Problem description: Match the word "raise". Return each line of the data below where it appears.

[Stored items]

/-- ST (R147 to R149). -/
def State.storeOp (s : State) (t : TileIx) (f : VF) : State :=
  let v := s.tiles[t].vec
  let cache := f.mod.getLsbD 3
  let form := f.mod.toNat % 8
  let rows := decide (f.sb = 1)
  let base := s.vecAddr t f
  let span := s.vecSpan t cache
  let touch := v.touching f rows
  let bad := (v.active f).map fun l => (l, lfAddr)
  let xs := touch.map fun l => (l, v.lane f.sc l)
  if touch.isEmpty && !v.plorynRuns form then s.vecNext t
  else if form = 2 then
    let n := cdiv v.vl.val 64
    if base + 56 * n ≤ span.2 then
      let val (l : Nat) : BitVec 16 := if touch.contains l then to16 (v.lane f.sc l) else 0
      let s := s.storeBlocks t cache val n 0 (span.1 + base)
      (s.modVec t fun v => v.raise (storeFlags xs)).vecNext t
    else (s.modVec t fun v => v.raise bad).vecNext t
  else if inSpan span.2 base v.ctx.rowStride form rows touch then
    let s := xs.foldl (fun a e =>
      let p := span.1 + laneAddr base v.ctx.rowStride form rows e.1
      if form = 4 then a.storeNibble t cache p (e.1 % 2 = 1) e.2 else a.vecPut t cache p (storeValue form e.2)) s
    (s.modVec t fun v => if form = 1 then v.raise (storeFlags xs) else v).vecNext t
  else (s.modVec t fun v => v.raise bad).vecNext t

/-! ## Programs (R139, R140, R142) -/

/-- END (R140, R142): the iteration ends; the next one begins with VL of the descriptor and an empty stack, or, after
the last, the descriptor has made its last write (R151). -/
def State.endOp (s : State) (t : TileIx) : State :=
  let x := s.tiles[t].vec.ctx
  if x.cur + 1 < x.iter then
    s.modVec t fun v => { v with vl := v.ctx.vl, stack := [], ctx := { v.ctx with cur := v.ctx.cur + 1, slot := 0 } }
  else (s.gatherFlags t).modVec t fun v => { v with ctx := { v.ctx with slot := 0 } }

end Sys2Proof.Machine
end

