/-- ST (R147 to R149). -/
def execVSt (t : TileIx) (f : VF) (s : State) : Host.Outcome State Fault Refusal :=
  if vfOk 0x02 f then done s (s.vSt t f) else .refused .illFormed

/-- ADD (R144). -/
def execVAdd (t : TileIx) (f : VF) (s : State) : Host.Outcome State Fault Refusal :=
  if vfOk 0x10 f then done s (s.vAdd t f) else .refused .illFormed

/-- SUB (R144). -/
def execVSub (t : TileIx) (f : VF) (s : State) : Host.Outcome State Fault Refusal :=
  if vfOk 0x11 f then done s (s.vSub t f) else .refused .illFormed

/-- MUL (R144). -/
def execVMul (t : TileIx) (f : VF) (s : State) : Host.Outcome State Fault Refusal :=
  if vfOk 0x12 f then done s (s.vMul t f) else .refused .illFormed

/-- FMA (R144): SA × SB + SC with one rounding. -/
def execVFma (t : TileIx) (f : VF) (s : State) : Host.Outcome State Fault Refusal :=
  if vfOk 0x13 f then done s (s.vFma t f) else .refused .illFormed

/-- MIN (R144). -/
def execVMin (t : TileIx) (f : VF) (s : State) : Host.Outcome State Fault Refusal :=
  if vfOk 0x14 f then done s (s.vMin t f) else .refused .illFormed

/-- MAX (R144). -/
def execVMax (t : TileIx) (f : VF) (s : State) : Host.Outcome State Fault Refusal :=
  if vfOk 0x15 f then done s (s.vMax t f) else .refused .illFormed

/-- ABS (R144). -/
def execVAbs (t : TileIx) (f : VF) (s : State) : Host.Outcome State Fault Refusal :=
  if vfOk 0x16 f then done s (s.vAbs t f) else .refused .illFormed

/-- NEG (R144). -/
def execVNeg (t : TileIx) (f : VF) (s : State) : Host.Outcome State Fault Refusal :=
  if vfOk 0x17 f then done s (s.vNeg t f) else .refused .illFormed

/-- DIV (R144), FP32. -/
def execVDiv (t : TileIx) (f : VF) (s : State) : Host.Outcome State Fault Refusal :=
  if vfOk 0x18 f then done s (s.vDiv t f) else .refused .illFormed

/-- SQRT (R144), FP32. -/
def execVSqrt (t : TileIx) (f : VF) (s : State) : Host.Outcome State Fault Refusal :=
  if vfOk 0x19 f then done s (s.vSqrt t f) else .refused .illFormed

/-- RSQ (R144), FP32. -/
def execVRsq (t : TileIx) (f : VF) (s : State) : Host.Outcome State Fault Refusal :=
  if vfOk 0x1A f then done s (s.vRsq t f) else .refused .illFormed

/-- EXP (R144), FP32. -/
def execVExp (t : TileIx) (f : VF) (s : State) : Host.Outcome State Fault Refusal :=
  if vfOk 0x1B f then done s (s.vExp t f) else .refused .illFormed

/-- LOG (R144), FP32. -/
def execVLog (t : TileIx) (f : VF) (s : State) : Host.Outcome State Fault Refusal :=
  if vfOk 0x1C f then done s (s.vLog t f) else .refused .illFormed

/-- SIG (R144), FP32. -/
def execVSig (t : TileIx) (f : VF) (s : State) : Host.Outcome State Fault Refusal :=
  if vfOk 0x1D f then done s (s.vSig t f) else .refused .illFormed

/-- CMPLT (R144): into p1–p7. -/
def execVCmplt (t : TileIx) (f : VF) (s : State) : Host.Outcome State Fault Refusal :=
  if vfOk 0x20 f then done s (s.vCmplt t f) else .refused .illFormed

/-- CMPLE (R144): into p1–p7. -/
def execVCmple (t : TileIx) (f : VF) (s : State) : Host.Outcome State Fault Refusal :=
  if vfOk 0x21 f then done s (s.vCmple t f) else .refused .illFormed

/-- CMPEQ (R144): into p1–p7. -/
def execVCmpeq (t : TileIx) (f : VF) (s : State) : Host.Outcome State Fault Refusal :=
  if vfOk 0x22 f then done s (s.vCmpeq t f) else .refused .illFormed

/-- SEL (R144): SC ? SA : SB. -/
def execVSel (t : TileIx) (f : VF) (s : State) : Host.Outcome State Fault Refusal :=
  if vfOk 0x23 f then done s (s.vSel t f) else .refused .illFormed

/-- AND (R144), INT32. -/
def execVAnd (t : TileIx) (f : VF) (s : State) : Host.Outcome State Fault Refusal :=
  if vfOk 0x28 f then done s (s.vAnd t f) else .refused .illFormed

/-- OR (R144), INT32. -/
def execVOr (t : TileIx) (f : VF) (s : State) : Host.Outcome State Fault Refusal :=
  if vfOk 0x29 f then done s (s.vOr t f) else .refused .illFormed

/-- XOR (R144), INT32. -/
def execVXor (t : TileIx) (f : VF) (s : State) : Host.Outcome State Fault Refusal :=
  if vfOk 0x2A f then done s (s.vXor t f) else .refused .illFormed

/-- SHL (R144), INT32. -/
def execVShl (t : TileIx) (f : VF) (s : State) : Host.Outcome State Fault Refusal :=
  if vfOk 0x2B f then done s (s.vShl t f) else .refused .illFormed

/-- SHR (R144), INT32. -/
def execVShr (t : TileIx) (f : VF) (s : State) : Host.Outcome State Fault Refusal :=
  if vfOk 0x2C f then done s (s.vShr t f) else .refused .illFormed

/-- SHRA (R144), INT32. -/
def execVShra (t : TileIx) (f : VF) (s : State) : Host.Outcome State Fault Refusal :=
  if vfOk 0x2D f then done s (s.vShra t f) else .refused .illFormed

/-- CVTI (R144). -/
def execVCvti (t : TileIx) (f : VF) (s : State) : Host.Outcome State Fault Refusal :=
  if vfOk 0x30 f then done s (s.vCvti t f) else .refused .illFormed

Answer space:
      (s.modVec t fun v => v.raise (storeFlags xs)).vecNext t
    else (s.modVec t fun v => v.raise bad).vecNext t
    (s.modVec t fun v => if form = 1 then v.raise (storeFlags xs) else v).vecNext t
  else (s.modVec t fun v => v.raise bad).vecNext t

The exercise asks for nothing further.